Köstinger: EU-Agrarpolitik hat zentrale strategische Bedeutung, Kürzungen sind inakzeptabel

EU-Unterausschuss debattiert über Mitteilung der EU-Kommission zur Weiterentwicklung der GAP

Wien (PK) - Die Gemeinsame Agrarpolitik der Europäischen Union (GAP) soll eine neue Ausrichtung erhalten. Künftig sollen Zielsetzungen wie Umwelt- und Klimaschutz eine größere Rolle spielen, schreibt die Europäische Kommission in einer Mitteilung, die der EU-Unterausschuss des Nationalrats heute mit Nachhaltigkeitsministerin Elisabeth Köstinger diskutierte. Die Absicherung angemessener Lebensstandards für LandwirtInnen wird von der Kommission überdies als Schwerpunkt genannt, die Weiterführung der Direktzahlungen an Bäuerinnen und Bauern zugesichert. Entsprechende Gesetzesvorschläge soll es laut Kommission noch vor dem Sommer geben, im Anschluss an den Vorschlag für den mehrjährigen Finanzrahmen der EU.
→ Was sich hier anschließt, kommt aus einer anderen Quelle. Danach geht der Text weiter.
-- ==== Sys2Proof/Machine/Agents.lean ====
section
/-! DEFINITION. The agents of rule R20 and how their moves interleave (R72, R73, R244 to R251).

The schedule in State says who moves next; where it says nothing the move is a free value
(R247, R250, U13).  A move that is not enabled is no step of its agent: the state stays.  The block
fetches no instruction stream; what stands in place of the fetch is the word of a format that a
handler finds at a port, at its cause latches or in `setup_pkt` (R31, R94, R95, R96). -/

namespace Sys2Proof.Machine

/-! ### The environment -/

/-- The bytes the EP0 receive FIFO holds after a SETUP packet arrived while one was pending or being
served: any value (R246, U3; log entry 8). -/
def freeFifo (draws : Nat) : List Byte :=
  (List.range 8).map fun i => Config.ep0FreeByte (draws + i)

/-- A SETUP packet arrives (R246): the UDC ends a stall (R35), `ep0_rxstp` is 1 (R44), and the one EP0
bank holds the packet's bytes (R62; what else stood there, log entry 39).  It raises the endpoint
interrupt where `rxstp_int_en = 1`; where that is 0 the rest happens all the same (DEDUCED, log
entry 14). -/
def setupArrives (w : Setup64) (s : State) : State :=
  let t :=
    { s with
      ep0Rxstp := true, ep0Stall := false, ep0Banks := []
      pendEp := s.pendEp || s.ep0Cfg.rxstpIntEn }
  if s.pendEp || s.inHandler then { t with ep0Rx := freeFifo s.draws, draws := s.draws + 8 }
  else { t with ep0Rx := Setup64.bytes w }

/-- Port `ep0_rxstp` changes, as a port may at any time (R44, R73 (d), U10): becoming 1 raises the
endpoint interrupt where `rxstp_int_en = 1`.  The port alone is no packet: it ends no stall and moves
no byte, and where an endpoint interrupt is pending for another cause `EP_INT` then runs with
`rxstp = 1`, before the first `GI_EORST` too (DESIGN CHOICE, log entry 45). -/
def rxstpChanges (b : Bool) (s : State) : State :=
  { s with
    ep0Rxstp := b
    pendEp := s.pendEp || (b && !s.ep0Rxstp && s.ep0Cfg.rxstpIntEn) }

/-- The host collects the oldest packet of an endpoint; the ready flag becomes 1 (R48, R108). -/
def collectPacket (ep : Ep) (s : State) : State :=
  match ep with
  | .ep0 =>
    match s.ep0Banks with
    | [] => s
    | _ :: rest => { s with ep0Banks := rest, ep0Txini := true }
  | .kb =>
    match s.kbBanks with
    | [] => s
    | _ :: rest => { s with kbBanks := rest, kbRwal := true }

/-- End of a USB bus reset (R36, R43, R245): the UDC clears the address and the packets in its banks;
the cause is latched only if enabled.  Received bytes not yet read stay in the EP0 FIFO (DEDUCED, log
entry 16). -/
def busResetEnds (s : State) : State :=
  { s with
    devAddr := 0
    addrEn := false
    ep0Banks := []
    kbBanks := []
    causeEorst := s.causeEorst || s.giEnEorst
    pendGen := s.pendGen || s.giEnEorst }

/-- Start of frame (R43, R45, R245): the frame counter advances in any case; the cause is latched
only if enabled. -/
def frameStarts (s : State) : State :=
  { s with
    frameNum := (s.frameNum + 1) % 2 ^ s.cfg.frameW
    causeSof := s.causeSof || s.giEnSof
    pendGen := s.pendGen || s.giEnSof }

/-- One action of `ENV`. -/
def applyEnv (e : EnvEvent) (s : State) : State :=
  match e with
  | .sw v => { s with sw := v }
  | .tick => { s with pendTick := true }
  | .eorst => busResetEnds s
  | .sof => frameStarts s
  | .setup w => setupArrives w s
  | .epint => if s.ep0Rxstp then s else { s with pendEp := true }
  | .collect ep => collectPacket ep s
  | .rxstp b => rxstpChanges b s
  | .rxout b => { s with ep0Rxout := b }
  | .txini b => { s with ep0Txini := b }
  | .rxFifo bs => { s with ep0Rx := bs.take Config.ep0Size }
  | .kbRwal b => { s with kbRwal := b }
  | .pll b => { s with pllLocked := b }
  | .ledTick => s
  | .enableInt => if s.fg = .idle ∧ s.inHandler = false then { s with intEnable := true } else s

/-! ### What a handler fetches -/

/-- The word a starting handler decodes: the switch sample, the cause latches, `ep0_rxstp`
(R91, R94, R95). -/
def handlerWord (h : Handler) (s : State) : Format × Setup64 :=
  match h with
  | .tick => (.k, s.sw.setWidth 64)
  | .gen => (.g, (BitVec.ofBool s.causeEorst ++ BitVec.ofBool s.causeSof).setWidth 64)
  | .ep => (.e, (BitVec.ofBool s.ep0Rxstp).setWidth 64)

/-- The SETUP word `A_EP` serves once `EP_INT` has parsed it (R96, R154). -/
def requestWord (s : State) : Format × Setup64 := (.s, s.setupPkt.word)

/-- The operations a word selects; none for a word its format does not have (no handler meets
one). -/
def operationsOf (kbIf : Half) (word : Format × Setup64) : List Instr :=
  match decode kbIf word.1 word.2 with
  | .ok is => is
  | .error _ => []

/-! ### Running operations -/

/-- Go on with a next state; a fault or a refusal ends the step. -/
def andThen (o : Host.Outcome State Fault Refusal)
    (f : State → Host.Outcome State Fault Refusal) : Host.Outcome State Fault Refusal :=
  match o with
  | .next s => f s
  | .fault r => .fault r
  | .refused r => .refused r

/-- Run operations one after the other, with nothing in between (R150). -/
def runAll : List Instr → State → Host.Outcome State Fault Refusal
  | [], s => .next s
  | i :: is, s => andThen (exec i s) (runAll is)

/-- A handler's run is over unless `A_EP` has a request to serve (R154, R244 to R246). -/
def afterStart (h : Handler) (rxstp : Bool) (s : State) : State :=
  match h with
  | .tick => leaveHandler s
  | .gen => leaveHandler s
  | .ep => if rxstp then s else leaveHandler s

/-- `A_EP`'s run is over when the request it serves stands at no hold (R155). -/
def afterRequest (s : State) : State := if s.ctlPhase = .idle then leaveHandler s else s

/-- A handler starts, if it may (R244 to R246). -/
def startHandler (h : Handler) (s : State) : Host.Outcome State Fault Refusal :=
  if s.mayStart h then
    andThen (runAll (operationsOf s.cfg.keyboardInterface (handlerWord h s)) (enterHandler h s))
      fun t => .next (afterStart h s.ep0Rxstp t)
  else .next s

/-- The running handler takes its next step: `A_EP` starts, or goes on with, the request in
`setup_pkt` (R154, R155). -/
def advanceHandler (s : State) : Host.Outcome State Fault Refusal :=
  if s.inHandler then
    andThen (runAll (operationsOf s.cfg.keyboardInterface (requestWord s)) s)
      fun t => .next (afterRequest t)
  else .next s

/-- The foreground takes the next step of its command, unless a handler is running (R249, R250). -/
def advanceForeground (s : State) : Host.Outcome State Fault Refusal :=
  if s.inHandler then .next s
  else
    match s.fg.command with
    | none => .next s
    | some c => exec c.toInstr s

/-- The foreground calls a command.  While a handler runs, a hold of `A_EP` among its states, the
foreground does not advance, so it calls nothing (R73 (b), R249); while a command is in flight a call
is refused (U8, R205). -/
def issueCommand (c : Command) (s : State) : Host.Outcome State Fault Refusal :=
  if s.inHandler then .next s
  else if s.fg = .idle then exec c.toInstr s
  else .refused .commandInFlight

/-! ### The schedule -/

/-- Who moves next: the schedule's first move, or a free value where it has none (R250, U13). -/
def State.nextChoice (s : State) : Choice :=
  match s.sched with
  | [] => Config.envChoice s.draws
  | c :: _ => c

/-- The state with that move used up. -/
def State.takeChoice (s : State) : State :=
  match s.sched with
  | [] => { s with draws := s.draws + 1 }
  | _ :: rest => { s with sched := rest }

/-- One move. -/
def stepChoice (c : Choice) (s : State) : Host.Outcome State Fault Refusal :=
  match c with
  | .env e => .next (applyEnv e s)
  | .start h => startHandler h s
  | .advance => advanceHandler s
  | .fg => advanceForeground s
  | .issue c => issueCommand c s

/-! ### Placing a word where it is fetched -/

/-- A word of a format stands where the next step fetches it: at the switch port with the tick
pending, in the cause latches with the general interrupt pending, at `ep0_rxstp` with the endpoint
interrupt pending, or in `setup_pkt` with `A_EP` about to serve it.  The schedule's next move is the
one that fetches. -/
def placeWord (f : Format) (w : Setup64) (s : State) : State :=
  match f with
  | .k =>
    { s with
      sw := w.setWidth 3, pendTick := true, intEnable := true, inHandler := false
      sched := .start .tick :: s.sched }
  | .g =>
    { s with
      causeEorst := w.getLsbD 1, causeSof := w.getLsbD 0, pendGen := true, intEnable := true
      inHandler := false, sched := .start .gen :: s.sched }
  | .e =>
    { s with
      ep0Rxstp := w.getLsbD 0, pendEp := true, intEnable := true, inHandler := false
      sched := .start .ep :: s.sched }
  | .s =>
    { s with
      setupPkt := .ofWord w, inHandler := true, ctlPhase := .idle
      sched := .advance :: s.sched }

end Sys2Proof.Machine
end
Kernstück der neuen GAP ist laut Kommissionsschreiben ein erweiterter Entscheidungsspielraum und mehr Mitwirkungsmöglichkeiten für die Mitgliedstaaten. Einfachere Vorschriften und ein flexiblerer Ansatz sollen die gemeinsame EU-Politik zukunftssicher machen und dafür sorgen, dass die Landwirte und Landwirtinnen wirksame Unterstützung erhalten und eine nachhaltige Entwicklung der Landwirtschaft gewährleistet werden kann.

In welcher Weise ein Staat seine GAP-Mittel investiert, um die EU-Ziele in den Bereichen Umwelt, Klimawandel und Nachhaltigkeit zu erreichen, hat er demnach in einem Strategiebericht darzustellen, den die Kommission genehmigen muss. Hinsichtlich der Mittelaufteilung soll die Zweisäulenstruktur aus Direktzahlungen an LandwirtInnen und Gelder zur Entwicklung des ländlichen Raums grundsätzlich bestehen bleiben. Die Bereitstellung der Mittel würde jedoch stärker von den Fortschritten bei Ressourceneffizienz, Umweltpflege und Klimaschutz bzw. von konkreten Ergebnissen abhängen.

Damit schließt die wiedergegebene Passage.